Одно лишь обстоятельство отягощало все сильнее, что скоро придется обходить стороною и весь город. Немало до этого пролилось крови, немало и умирали на улицах. От самой идеи Петра, от заложения и до нынешнего дня, несчастный город охватывали десятки бедствий. Сколько жертв от пожаров, потопов, что нещадно сметали город. И это только природа, а уж несоизмеримо горя привнесли сами люди. От преступлений никогда и нигде нет покоя, а потому, сколько крови проливалось на этих улицах, столько печальных действий, а время все идет, меняются и сами люди, меняются власти и законы, но что в итоге происходит теперь? Стало еще хуже. Природа, как будто, оставила город в покое, но Петроград все тверже стоит на костях, и реки его полны крови, а новые деятели в центре его устраивают новые кладбища, новые культы смерти.

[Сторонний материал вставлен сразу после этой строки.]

-- ==== Sys2Proof/Laws/KeepsInt.lean ====
section
/-! SUPPORT. The operations of Machine/Int.lean keep the queue, the counters and the invariant. -/

set_option linter.unusedTactic false
set_option linter.unusedVariables false
set_option linter.unreachableTactic false

namespace Sys2Proof.Machine

theorem loadBermPe_keeps {ex : Option TileId} {z : State} (s : State) (k : Nat) (h0 : Keeps ex z s) : Keeps ex z (loadBermPe s k) := by
  unfold loadBermPe
  try dsimp only
  repeat' (first | with_reducible assumption | with_reducible apply setPeBit_keeps | with_reducible apply Keeps.ite | (with_reducible refine Keeps.foldl ?_ (fun _ _ _ => ?_)) | (fail_if_no_progress (with_reducible refine Keeps.frame ?_ rfl rfl rfl rfl)) | split)

theorem startBerm_keeps {ex : Option TileId} {z : State} (s : State) (t : Tenant) (h0 : Keeps ex z s) : Keeps ex z (startBerm s t) := by
  unfold startBerm
  try dsimp only
  repeat' (first | with_reducible assumption | with_reducible apply modTile_keeps | with_reducible apply loadBermPe_keeps | with_reducible apply Keeps.ite | (with_reducible refine Keeps.foldl ?_ (fun _ _ _ => ?_)) | (fail_if_no_progress (with_reducible refine Keeps.frame ?_ rfl rfl rfl rfl)) | (exact fun h => h) | (exact fun _ h => h) | split)

theorem intRegs_keeps {ex : Option TileId} {z : State} (s0 : State) (g : Nat) (fn : IntFn) (r : IntRes) (u : State) (e : Elem) (h0 : Keeps ex z s0) (h1 : Keeps ex z u) : Keeps ex z (intRegs s0 g fn r u e) := by
  unfold intRegs
  try dsimp only
  repeat' (first | with_reducible assumption | with_reducible apply setC_keeps | with_reducible apply setF_keeps | with_reducible apply freeC_keeps | with_reducible apply freeF_keeps | with_reducible apply Keeps.ite | (with_reducible refine Keeps.foldl ?_ (fun _ _ _ => ?_)) | (fail_if_no_progress (with_reducible refine Keeps.frame ?_ rfl rfl rfl rfl)) | split)

theorem intInstr_keeps {ex : Option TileId} {z : State} (s : State) (t : Tenant) (fn : IntFn) (opFn : Nat) (f : FmtA) (h0 : Keeps ex z s) : Keeps ex z (intInstr s t fn opFn f) := by
  unfold intInstr
  try dsimp only
  repeat' (first | with_reducible assumption | with_reducible apply setSticky_keeps | with_reducible apply touch_keeps | with_reducible apply runAis_keeps | with_reducible apply finish_keeps | with_reducible apply touchSrc_keeps | with_reducible apply writeDest_keeps | with_reducible apply startBerm_keeps | with_reducible apply intRegs_keeps | with_reducible apply Keeps.ite | (with_reducible refine Keeps.foldl ?_ (fun _ _ _ => ?_)) | (fail_if_no_progress (with_reducible refine Keeps.frame ?_ rfl rfl rfl rfl)) | intro _ | split)

theorem execAdd_keeps {z : State} (t : Tenant) (f : FmtA) (s : State) (h0 : Keeps none z s) : ∃ u, execAdd t f s = .next u ∧ Keeps none z u := by
  unfold execAdd
  try dsimp only
  repeat' (first | (with_reducible refine ⟨_, rfl, ?_⟩) | with_reducible assumption | with_reducible apply intInstr_keeps | with_reducible apply Keeps.ite | (with_reducible refine Keeps.foldl ?_ (fun _ _ _ => ?_)) | (fail_if_no_progress (with_reducible refine Keeps.frame ?_ rfl rfl rfl rfl)) | split)

theorem execAddc_keeps {z : State} (t : Tenant) (f : FmtA) (s : State) (h0 : Keeps none z s) : ∃ u, execAddc t f s = .next u ∧ Keeps none z u := by
  unfold execAddc
  try dsimp only
  repeat' (first | (with_reducible refine ⟨_, rfl, ?_⟩) | with_reducible assumption | with_reducible apply intInstr_keeps | with_reducible apply Keeps.ite | (with_reducible refine Keeps.foldl ?_ (fun _ _ _ => ?_)) | (fail_if_no_progress (with_reducible refine Keeps.frame ?_ rfl rfl rfl rfl)) | split)

theorem execSub_keeps {z : State} (t : Tenant) (f : FmtA) (s : State) (h0 : Keeps none z s) : ∃ u, execSub t f s = .next u ∧ Keeps none z u := by
  unfold execSub
  try dsimp only
  repeat' (first | (with_reducible refine ⟨_, rfl, ?_⟩) | with_reducible assumption | with_reducible apply intInstr_keeps | with_reducible apply Keeps.ite | (with_reducible refine Keeps.foldl ?_ (fun _ _ _ => ?_)) | (fail_if_no_progress (with_reducible refine Keeps.frame ?_ rfl rfl rfl rfl)) | split)

theorem execSubb_keeps {z : State} (t : Tenant) (f : FmtA) (s : State) (h0 : Keeps none z s) : ∃ u, execSubb t f s = .next u ∧ Keeps none z u := by
  unfold execSubb
  try dsimp only
  repeat' (first | (with_reducible refine ⟨_, rfl, ?_⟩) | with_reducible assumption | with_reducible apply intInstr_keeps | with_reducible apply Keeps.ite | (with_reducible refine Keeps.foldl ?_ (fun _ _ _ => ?_)) | (fail_if_no_progress (with_reducible refine Keeps.frame ?_ rfl rfl rfl rfl)) | split)

theorem execMul_keeps {z : State} (t : Tenant) (f : FmtA) (s : State) (h0 : Keeps none z s) : ∃ u, execMul t f s = .next u ∧ Keeps none z u := by
  unfold execMul
  try dsimp only
  repeat' (first | (with_reducible refine ⟨_, rfl, ?_⟩) | with_reducible assumption | with_reducible apply intInstr_keeps | with_reducible apply Keeps.ite | (with_reducible refine Keeps.foldl ?_ (fun _ _ _ => ?_)) | (fail_if_no_progress (with_reducible refine Keeps.frame ?_ rfl rfl rfl rfl)) | split)

theorem execMulw_keeps {z : State} (t : Tenant) (f : FmtA) (s : State) (h0 : Keeps none z s) : ∃ u, execMulw t f s = .next u ∧ Keeps none z u := by
  unfold execMulw
  try dsimp only
  repeat' (first | (with_reducible refine ⟨_, rfl, ?_⟩) | with_reducible assumption | with_reducible apply intInstr_keeps | with_reducible apply Keeps.ite | (with_reducible refine Keeps.foldl ?_ (fun _ _ _ => ?_)) | (fail_if_no_progress (with_reducible refine Keeps.frame ?_ rfl rfl rfl rfl)) | split)

theorem execDiv_keeps {z : State} (t : Tenant) (f : FmtA) (s : State) (h0 : Keeps none z s) : ∃ u, execDiv t f s = .next u ∧ Keeps none z u := by
  unfold execDiv
  try dsimp only
  repeat' (first | (with_reducible refine ⟨_, rfl, ?_⟩) | with_reducible assumption | with_reducible apply intInstr_keeps | with_reducible apply Keeps.ite | (with_reducible refine Keeps.foldl ?_ (fun _ _ _ => ?_)) | (fail_if_no_progress (with_reducible refine Keeps.frame ?_ rfl rfl rfl rfl)) | split)

theorem execMod_keeps {z : State} (t : Tenant) (f : FmtA) (s : State) (h0 : Keeps none z s) : ∃ u, execMod t f s = .next u ∧ Keeps none z u := by
  unfold execMod
  try dsimp only
  repeat' (first | (with_reducible refine ⟨_, rfl, ?_⟩) | with_reducible assumption | with_reducible apply intInstr_keeps | with_reducible apply Keeps.ite | (with_reducible refine Keeps.foldl ?_ (fun _ _ _ => ?_)) | (fail_if_no_progress (with_reducible refine Keeps.frame ?_ rfl rfl rfl rfl)) | split)

theorem execNeg_keeps {z : State} (t : Tenant) (f : FmtA) (s : State) (h0 : Keeps none z s) : ∃ u, execNeg t f s = .next u ∧ Keeps none z u := by
  unfold execNeg
  try dsimp only
  repeat' (first | (with_reducible refine ⟨_, rfl, ?_⟩) | with_reducible assumption | with_reducible apply intInstr_keeps | with_reducible apply Keeps.ite | (with_reducible refine Keeps.foldl ?_ (fun _ _ _ => ?_)) | (fail_if_no_progress (with_reducible refine Keeps.frame ?_ rfl rfl rfl rfl)) | split)

theorem execMin_keeps {z : State} (t : Tenant) (f : FmtA) (s : State) (h0 : Keeps none z s) : ∃ u, execMin t f s = .next u ∧ Keeps none z u := by
  unfold execMin
  try dsimp only
  repeat' (first | (with_reducible refine ⟨_, rfl, ?_⟩) | with_reducible assumption | with_reducible apply intInstr_keeps | with_reducible apply Keeps.ite | (with_reducible refine Keeps.foldl ?_ (fun _ _ _ => ?_)) | (fail_if_no_progress (with_reducible refine Keeps.frame ?_ rfl rfl rfl rfl)) | split)

theorem execMax_keeps {z : State} (t : Tenant) (f : FmtA) (s : State) (h0 : Keeps none z s) : ∃ u, execMax t f s = .next u ∧ Keeps none z u := by
  unfold execMax
  try dsimp only
  repeat' (first | (with_reducible refine ⟨_, rfl, ?_⟩) | with_reducible assumption | with_reducible apply intInstr_keeps | with_reducible apply Keeps.ite | (with_reducible refine Keeps.foldl ?_ (fun _ _ _ => ?_)) | (fail_if_no_progress (with_reducible refine Keeps.frame ?_ rfl rfl rfl rfl)) | split)

theorem execCmpeq_keeps {z : State} (t : Tenant) (f : FmtA) (s : State) (h0 : Keeps none z s) : ∃ u, execCmpeq t f s = .next u ∧ Keeps none z u := by
  unfold execCmpeq
  try dsimp only
  repeat' (first | (with_reducible refine ⟨_, rfl, ?_⟩) | with_reducible assumption | with_reducible apply intInstr_keeps | with_reducible apply Keeps.ite | (with_reducible refine Keeps.foldl ?_ (fun _ _ _ => ?_)) | (fail_if_no_progress (with_reducible refine Keeps.frame ?_ rfl rfl rfl rfl)) | split)

theorem execCmpne_keeps {z : State} (t : Tenant) (f : FmtA) (s : State) (h0 : Keeps none z s) : ∃ u, execCmpne t f s = .next u ∧ Keeps none z u := by
  unfold execCmpne
  try dsimp only
  repeat' (first | (with_reducible refine ⟨_, rfl, ?_⟩) | with_reducible assumption | with_reducible apply intInstr_keeps | with_reducible apply Keeps.ite | (with_reducible refine Keeps.foldl ?_ (fun _ _ _ => ?_)) | (fail_if_no_progress (with_reducible refine Keeps.frame ?_ rfl rfl rfl rfl)) | split)

theorem execCmplt_keeps {z : State} (t : Tenant) (f : FmtA) (s : State) (h0 : Keeps none z s) : ∃ u, execCmplt t f s = .next u ∧ Keeps none z u := by
  unfold execCmplt
  try dsimp only
  repeat' (first | (with_reducible refine ⟨_, rfl, ?_⟩) | with_reducible assumption | with_reducible apply intInstr_keeps | with_reducible apply Keeps.ite | (with_reducible refine Keeps.foldl ?_ (fun _ _ _ => ?_)) | (fail_if_no_progress (with_reducible refine Keeps.frame ?_ rfl rfl rfl rfl)) | split)

theorem execCmple_keeps {z : State} (t : Tenant) (f : FmtA) (s : State) (h0 : Keeps none z s) : ∃ u, execCmple t f s = .next u ∧ Keeps none z u := by
  unfold execCmple
  try dsimp only
  repeat' (first | (with_reducible refine ⟨_, rfl, ?_⟩) | with_reducible assumption | with_reducible apply intInstr_keeps | with_reducible apply Keeps.ite | (with_reducible refine Keeps.foldl ?_ (fun _ _ _ => ?_)) | (fail_if_no_progress (with_reducible refine Keeps.frame ?_ rfl rfl rfl rfl)) | split)

end Sys2Proof.Machine
end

Он делал крюк через Дворцовую площадь, не желая ходить рядом с Марсовым полем и не желая более видеть изувеченный Летний сад, куда во все времена с радостью захаживали достопочтенные люди, а поэты искали образов и слов, но от вдохновенных образов мало что осталось. Теперь там бывает шумно от собирающихся толп дезертиров и прочего отребья, что портят некогда благородный, изысканный и строгий облик сада в сердце столицы. Страдают не только люди, но и статуи, ведь даже каменным творениям не устоять против не унимающейся бури. Разгул человеческий всегда страшен, особенно когда гуляет безграмотность и порочность, вырвавшиеся на свободу дикость и вседозволенность, абсолютно не сдерживаемые самоограничением. Трескаются скамейки и гнутся кованые решетки заборов, настилается мусор, и среди этого сидят бывшие солдаты, эмигранты, бродяги, преступники, спившиеся артисты и юный сирота, да плачет последний, потому что вокруг и есть его страна, реальность и настоящая жизнь, на которую он, как и многие, не в силах уже повлиять.

Преодолев Невский проспект, Нечаев заворожено глядел на Адмиралтейство, что высилось из череды постепенно желтеющих деревьев, и этот вид казался ему художественным, даже приливом нахлынули вдохновенные чувства, в голове закружились причудливые образы, он уже готов сформировать некую поэтическую мысль! Ранняя осень особенно хорошо подходит этому городу, ее затейливый вид, что создает единство архитектуры и природы, наполняет улицы задумчивым, строгим видом. Яркий, живой зеленый цвет уходит, уступая место цветам не менее ярким, но наводящим совсем иные мысли и образы, а иные места города и вовсе лучше всего раскрывают себя только ранней осенью. Вот и Нечаев, заворожившись, видев прежде этот шпиль множество раз, все равно сбавил шаг, глядя только вверх, глубоко вдохнул и едва не затрепетал от восторга. Но мгновенно, точно проснулся, зашагал шире, сгорбился, вспоминая, что он уже не тот юнец, и все эти игры со словами – баловство и давно его не касаются. В Петрограде нет места больше таким творениям, и даже стихи с недавних пор все будут писать в серых тонах, если вообще в городе останется хоть кто-либо жить, и он не сделается призраком – прекрасным символом величия, красоты и гибели.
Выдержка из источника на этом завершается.